Car que faisait la gauche américaine durant ces décennies d'inquiétude pour la gauche européenne ? Elle tirait les leçons de l'offensive des idées conservatrices. Elle organisait un contexte favorable à l'articulation d'un projet démocrate enfin différent de la copie version allégée du programme républicain. Elle s'attelait progressivement à une tâche titanesque. Elle réorganisait son tissu militant asphyxié entre un parti démocrate droitisé et des taux d'affiliation syndicale en chute libre (de la création d'Association of Community Organisation for Reform Now en 1970 à celle de MoveOn.org en 1998 et de Working America en 2003).
Elle poussait le Parti démocrate vers la gauche dans le contexte difficile d'un système majoritaire (création du New Party en 1992 et du Working Families Party en 1998). Enfin, elle rebâtissait un projet social-démocrate digne de ce nom en démontrant la pertinence de ses propositions au niveau des Etats et en marquant des victoires locales spécifiques (par exemple, la coordination de la qualification professionnelle dans les bassins d'emploi du Wisconsin coordonnée par le Center on Wisconsin Strategy).

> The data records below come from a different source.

-- ==== Sys2Proof/Laws/Bounds.lean ====
section
/-! SUPPORT. For each shared operation one lemma: it keeps the bounds that the manual gives the node's tables. -/

namespace Sys2Proof.Machine

open Sys2Proof

theorem mem_insertEntry {e x : Entry} {l : List Entry} (h : x ∈ insertEntry e l) : x = e ∨ x ∈ l := by
  induction l with
  | nil => simpa [insertEntry] using h
  | cons y ys ih =>
    simp only [insertEntry] at h
    split at h
    · simp only [List.mem_cons] at h ⊢; tauto
    · split at h
      · simpa using h
      · simp only [List.mem_cons] at h ⊢; tauto

theorem insertEntry_ascending {e : Entry} {l : List Entry} (h : l.Pairwise (fun a b => a.tool < b.tool)) :
    (insertEntry e l).Pairwise (fun a b => a.tool < b.tool) := by
  induction l with
  | nil => simp [insertEntry]
  | cons y ys ih =>
    rw [List.pairwise_cons] at h
    simp only [insertEntry]
    split
    · next hy => exact List.pairwise_cons.2 ⟨fun z hz => hy ▸ h.1 z hz, h.2⟩
    · next hy =>
      split
      · next hlt =>
        refine List.pairwise_cons.2 ⟨fun z hz => ?_, List.pairwise_cons.2 h⟩
        rcases List.mem_cons.1 hz with rfl | hz
        · exact hlt
        · exact Nat.lt_trans hlt (h.1 z hz)
      · next hlt =>
        refine List.pairwise_cons.2 ⟨fun z hz => ?_, ih h.2⟩
        rcases mem_insertEntry hz with rfl | hz
        · exact Nat.lt_of_le_of_ne (Nat.le_of_not_lt hlt) hy
        · exact h.1 z hz

theorem map_ascending {f : Entry → Entry} (hf : ∀ e, (f e).tool = e.tool) {l : List Entry}
    (h : l.Pairwise (fun a b => a.tool < b.tool)) : (l.map f).Pairwise (fun a b => a.tool < b.tool) := by
  rw [List.pairwise_map]; simpa [hf] using h

theorem insertEntry_length {e : Entry} {l : List Entry} : (insertEntry e l).length ≤ l.length + 1 := by
  induction l with
  | nil => simp [insertEntry]
  | cons y ys ih => simp only [insertEntry]; split <;> (try split) <;> simp [ih]

/-- An entry stored under a tool that is in an ascending register replaces the one there. -/
theorem insertEntry_length_same {e x : Entry} {l : List Entry} (h : l.Pairwise (fun a b => a.tool < b.tool))
    (hx : x ∈ l) (ht : x.tool = e.tool) : (insertEntry e l).length = l.length := by
  induction l with
  | nil => cases hx
  | cons y ys ih =>
    rw [List.pairwise_cons] at h
    simp only [insertEntry]
    split
    · rfl
    · next hy =>
      rcases List.mem_cons.1 hx with rfl | hx
      · exact absurd ht hy
      · have := h.1 x hx
        rw [ht] at this
        rw [if_neg (Nat.lt_asymm this)]
        simp [ih h.2 hx]

variable {s : State}

theorem mem_of_entry? {t : ToolId} {e : Entry} (h : s.entry? t = some e) : e ∈ s.trg.entries ∧ e.tool = t :=
  ⟨List.mem_of_find?_eq_some h, by simpa using List.find?_some h⟩

/-- The entry of a tool is read from the register alone. -/
theorem entry?_of_trg {s' : State} (h : s'.trg = s.trg) (t : ToolId) : s'.entry? t = s.entry? t := by
  simp [State.entry?, h]

@[simp] theorem changeKind_tool (full kind : Nat) (e : Entry) : (e.changeKind full kind).tool = e.tool := rfl
@[simp] theorem withKind_tool (s : State) (kind : Nat) (e : Entry) : (Entry.withKind s kind e).tool = e.tool := by
  unfold Entry.withKind; split <;> simp
@[simp] theorem stockIn_tool (s : State) (p : PocketNo) (kind : Nat) (e : Entry) :
    (Entry.stockIn s p kind e).tool = e.tool := withKind_tool s kind e
@[simp] theorem toGauge_tool (s : State) (kind : Nat) (e : Entry) : (Entry.toGauge s kind e).tool = e.tool :=
  withKind_tool s kind e
@[simp] theorem settle_tool (full : Nat) (r : Record) (dup : Bool) (e : Entry) :
    (e.settle full r dup).tool = e.tool := rfl
@[simp] theorem atClose_tool (s : State) (fb heard : Option Record) (e : Entry) :
    (Entry.atClose s fb heard e).tool = e.tool := by
  unfold Entry.atClose; repeat' split
  all_goals rfl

Enfin, après le traumatisme de la prise de fonctions de George W. Bush en 2000, alors que la domination des républicains semblait plus inoxydable que jamais, la gauche s'est attelée à formuler sa vision et à rassembler une nouvelle coalition, au-delà des lignes de partage traditionnelles : élus locaux et nationaux, mouvement syndical, mouvement environnemental, églises de toutes confessions, green business leaders, centres de recherche progressistes, mouvements étudiants... Conçu après les attaques du 11 septembre 2001, le projet Apollo Alliance en est l'exemple emblématique.
A l'équation de Bush - terrorisme-destruction de l'environnement-délocalisation de l'emploi industriel -, l'Apollo Alliance a répondu : indépendance vis-à-vis des pays producteurs de pétrole et de terrorisme-sauvegarde de l'environnement et énergies renouvelables-emplois manufacturiers et de service, non délocalisables et syndiqués.
Aujourd'hui, ce n'est pas un hasard si Dan Carol, initiateur de l'Apollo Alliance avec Joel Rogers et Robert Borosage, se trouve être le director of content and issues ("directeur du programme et des enjeux") de la campagne Obama.
La force du candidat démocrate aujourd'hui vient aussi de ce long travail de préparation. Evidemment, la crise financière a accéléré ce travail de maturation. Evidemment, le charisme de Barack et Michelle Obama fait une réelle différence. Mais qui peut dire ce que serait la crédibilité - la capacité à être cru - du candidat démocrate sans ce patient travail de réflexion, de proposition et de coalition des gauches américaines ?
C'est à la gauche européenne de se poser aujourd'hui la question. Car il est à craindre qu'elle se trouve dans le même état de faiblesse idéologique et programmatique que celui dans lequel se trouvait la gauche américaine des années 1970.
Les victoires politiques se préparent sur le long terme. Rassembler ses composantes, articuler une vision cohérente, énoncer des propositions concrètes, ambitieuses et compréhensibles par tous, démontrer son sérieux et son efficacité par des succès locaux : voilà qui a contribué à la victoire attendue aujourd'hui. Et si les gauches d'Europe s'inspiraient, une fois n'est pas coutume, des Etats-Unis...

Isabelle Ferreras est professeur à l'Université catholique de Louvain, senior research associate, Labor and Worklife Program, Harvard Law School.

Article paru dans l'édition du 08.11.08.